(SOURCE DATA begins)
-- ==== Sys2Proof/Machine/Flash.lean ====
section
/-! DEFINITION. The flash devices as one space of bytes, and the boot record (R510, R511). A byte not listed is erased,
0xFF (log entry 30). What the spec leaves to a reading or a choice stands in log entries 30, 31 and 36. -/

namespace Sys2Proof.Machine

/-- An erased byte. -/
def erased : Byte := 0xFF

/-- `n` bytes from an address on, from a listing that begins at or after that address. -/
def flashTake : Nat → Nat → List (Nat × Byte) → List Byte
  | 0, _, _ => []
  | n + 1, addr, [] => erased :: flashTake n (addr + 1) []
  | n + 1, addr, (a, v) :: t =>
    if a = addr then v :: flashTake n (addr + 1) t else erased :: flashTake n (addr + 1) ((a, v) :: t)

/-- The `n` bytes at a flash address. -/
def flashSlice (m : List (Nat × Byte)) (addr n : Nat) : List Byte := flashTake n addr (m.dropWhile fun e => e.1 < addr)

/-- The entries of a byte string placed at an address, the erased ones left out. -/
def flashEntries : Nat → List Byte → List (Nat × Byte)
  | _, [] => []
  | addr, b :: bs => if b = erased then flashEntries (addr + 1) bs else (addr, b) :: flashEntries (addr + 1) bs

/-- Bytes put at an address, whatever stood there. -/
def flashPut (m : List (Nat × Byte)) (addr : Nat) (bs : List Byte) : List (Nat × Byte) :=
  (m.filter fun e => e.1 < addr) ++ flashEntries addr bs ++ m.filter fun e => addr + bs.length ≤ e.1

/-- Bytes programmed at an address: programming turns ones into zeros only, as NOR flash does (log entry 31). -/
def flashProgram (m : List (Nat × Byte)) (addr : Nat) (bs : List Byte) : List (Nat × Byte) :=
  flashPut m addr (List.zipWith (fun a b : Byte => a &&& b) (flashSlice m addr bs.length) bs)

/-- `n` bytes from an address on erased. -/
def flashErase (m : List (Nat × Byte)) (addr n : Nat) : List (Nat × Byte) :=
  m.filter fun e => e.1 < addr || addr + n ≤ e.1

/-- The bytes at a flash address. -/
def State.flashAt (s : State) (addr n : Nat) : List Byte := flashSlice s.chip.flash addr n

/-- The flash replaced. -/
def State.setFlash (s : State) (m : List (Nat × Byte)) : State := { s with chip := { s.chip with flash := m } }

/-! The boot record (R511). -/

/-- The size of an image slot, 31 MiB, and of an erase sector. -/
def slotSize : Nat := 31 * 0x100000
def sectorSize : Nat := 0x10000

/-- Two ranges of flash do not overlap. -/
def apart (a b : Nat × Nat) : Bool := a.1 + a.2 ≤ b.1 || b.1 + b.2 ≤ a.1

/-- A copy of the boot record is valid. -/
def bootOk (r : List Byte) : Bool :=
  let a : Nat × Nat := (leAt r 16 4, slotSize)
  let b : Nat × Nat := (leAt r 20 4, slotSize)
  let k : Nat × Nat := (leAt r 24 4, 0x2000)
  let boot : Nat × Nat := (0, 0x2000)
  leAt r 0 4 == 0x424F4F54 && leAt r 28 4 == crc32 (r.take 28)
    && [a, b, k].all (fun x => x.1 % sectorSize == 0)
    && apart a b && apart a k && apart b k && apart a boot && apart b boot && apart k boot

/-- Where a copy of the boot record stands. -/
def bootAddr (copy : Nat) : Nat := copy * 0x1000

/-- The boot record of a copy. -/
def State.bootRecord (s : State) (copy : Nat) : List Byte := s.flashAt (bootAddr copy) 32

/-- What a copy of the boot record says. -/
def bootInfo (r : List Byte) (copy : Nat) : BootInfo :=
  { slotA := leAt r 16 4, slotB := leAt r 20 4, keyStore := leAt r 24 4, sequence := leAt r 4 4, copy := copy }

/-- The boot record in use: found valid or not, the preferred slot, and the addresses (R511). -/
def State.findBoot (s : State) : Bool × Nat × BootInfo :=
  let r0 := s.bootRecord 0
  let r1 := s.bootRecord 1
  let pick (r : List Byte) (copy : Nat) : Bool × Nat × BootInfo := (true, byteAt r 8 % 2, bootInfo r copy)
  match bootOk r0, bootOk r1 with
  | true, true => if leAt r0 4 4 < leAt r1 4 4 then pick r1 1 else pick r0 0
  | true, false => pick r0 0
  | false, true => pick r1 1
  | false, false => (false, 0, {})

/-- The copy with the lower sequence is written anew (R540): one above the other's sequence, the slot given as preferred,
every address unchanged. -/
def State.bootWrite (s : State) (slot : Nat) : State :=
  let x := s.chip.boot
  let copy := 1 - x.copy
  let head := leBytes 4 0x424F4F54 ++ leBytes 4 (x.sequence + 1) ++ [byte slot] ++ zeros 7 ++ leBytes 4 x.slotA ++ leBytes 4 x.slotB
    ++ leBytes 4 x.keyStore
  let m := flashErase s.chip.flash (bootAddr copy) 0x1000
  let s := s.setFlash (flashPut m (bootAddr copy) (head ++ leBytes 4 (crc32 head)))
  { s with chip := { s.chip with boot := { x with sequence := x.sequence + 1, copy := copy } } }

/-- The flash address of an image slot. -/
def State.slotAddr (s : State) (slot : Nat) : Nat := if slot = 0 then s.chip.boot.slotA else s.chip.boot.slotB

/-! The journal area (R561). -/

/-- The newest committed flush: its sequence and its sector, from the two sectors of the journal area. -/
def State.committedFlush (s : State) : Option (Nat × Nat) :=
  let at' (k : Nat) : Option Nat :=
    let base := s.chip.boot.journal + k * sectorSize
    let head := s.flashAt base 8
    let tail := s.flashAt (base + 65 * 256) 8
    if leAt head 0 4 = 0x4A524E4C ∧ leAt tail 0 4 = 0x434F4D54 ∧ leAt head 4 4 = leAt tail 4 4 then some (leAt head 4 4) else none
  match at' 0, at' 1 with
  | some a, some b => if a < b then some (b, 1) else some (a, 0)
  | some a, none => some (a, 0)
  | none, some b => some (b, 1)
  | none, none => none

/-- The sector the next flush goes to: the one without the newest committed flush. -/
def State.flushSector (s : State) : Nat := match s.committedFlush with | some (_, k) => 1 - k | none => 0

/-- The 66 pages of a flush (R561): the header page, the journal, and the commit page. -/
def State.flushPages (s : State) : List Byte :=
  let q := (match s.committedFlush with | some (n, _) => n + 1 | none => 0) % 2 ^ 32
  let t := s.edge.gaspTime
  let head := leBytes 4 0x4A524E4C ++ leBytes 4 q ++ leBytes 4 (s.rd .CAUSE_JOURNAL_PTR) ++ leBytes 4 s.edge.gaspCause
    ++ leBytes 8 (t / (1000000000 * 2 ^ 39) % 2 ^ 48) ++ leBytes 4 (t / 2 ^ 39 % 1000000000)
  let entries := (List.range 4096).flatMap fun i => leBytes 4 (s.rd .CAUSE_JOURNAL [i / 4, i % 4])
  padTo 256 head ++ entries ++ padTo 256 (leBytes 4 0x434F4D54 ++ leBytes 4 q)

/-- The journal is flushed (R498, R561). -/
def State.flushJournal (s : State) : State :=
  s.setFlash (flashProgram s.chip.flash (s.chip.boot.journal + s.flushSector * sectorSize) s.flushPages)

end Sys2Proof.Machine
end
(SOURCE DATA ends)
THE PROBLEM:
Exactly reproduce the lines from the one containing "let head := leBytes 4 0x4A524E4C" through the end of the records, and only those lines.

SOLUTION:
  let head := leBytes 4 0x4A524E4C ++ leBytes 4 q ++ leBytes 4 (s.rd .CAUSE_JOURNAL_PTR) ++ leBytes 4 s.edge.gaspCause
    ++ leBytes 8 (t / (1000000000 * 2 ^ 39) % 2 ^ 48) ++ leBytes 4 (t / 2 ^ 39 % 1000000000)
  let entries := (List.range 4096).flatMap fun i => leBytes 4 (s.rd .CAUSE_JOURNAL [i / 4, i % 4])
  padTo 256 head ++ entries ++ padTo 256 (leBytes 4 0x434F4D54 ++ leBytes 4 q)

/-- The journal is flushed (R498, R561). -/
def State.flushJournal (s : State) : State :=
  s.setFlash (flashProgram s.chip.flash (s.chip.boot.journal + s.flushSector * sectorSize) s.flushPages)

end Sys2Proof.Machine
end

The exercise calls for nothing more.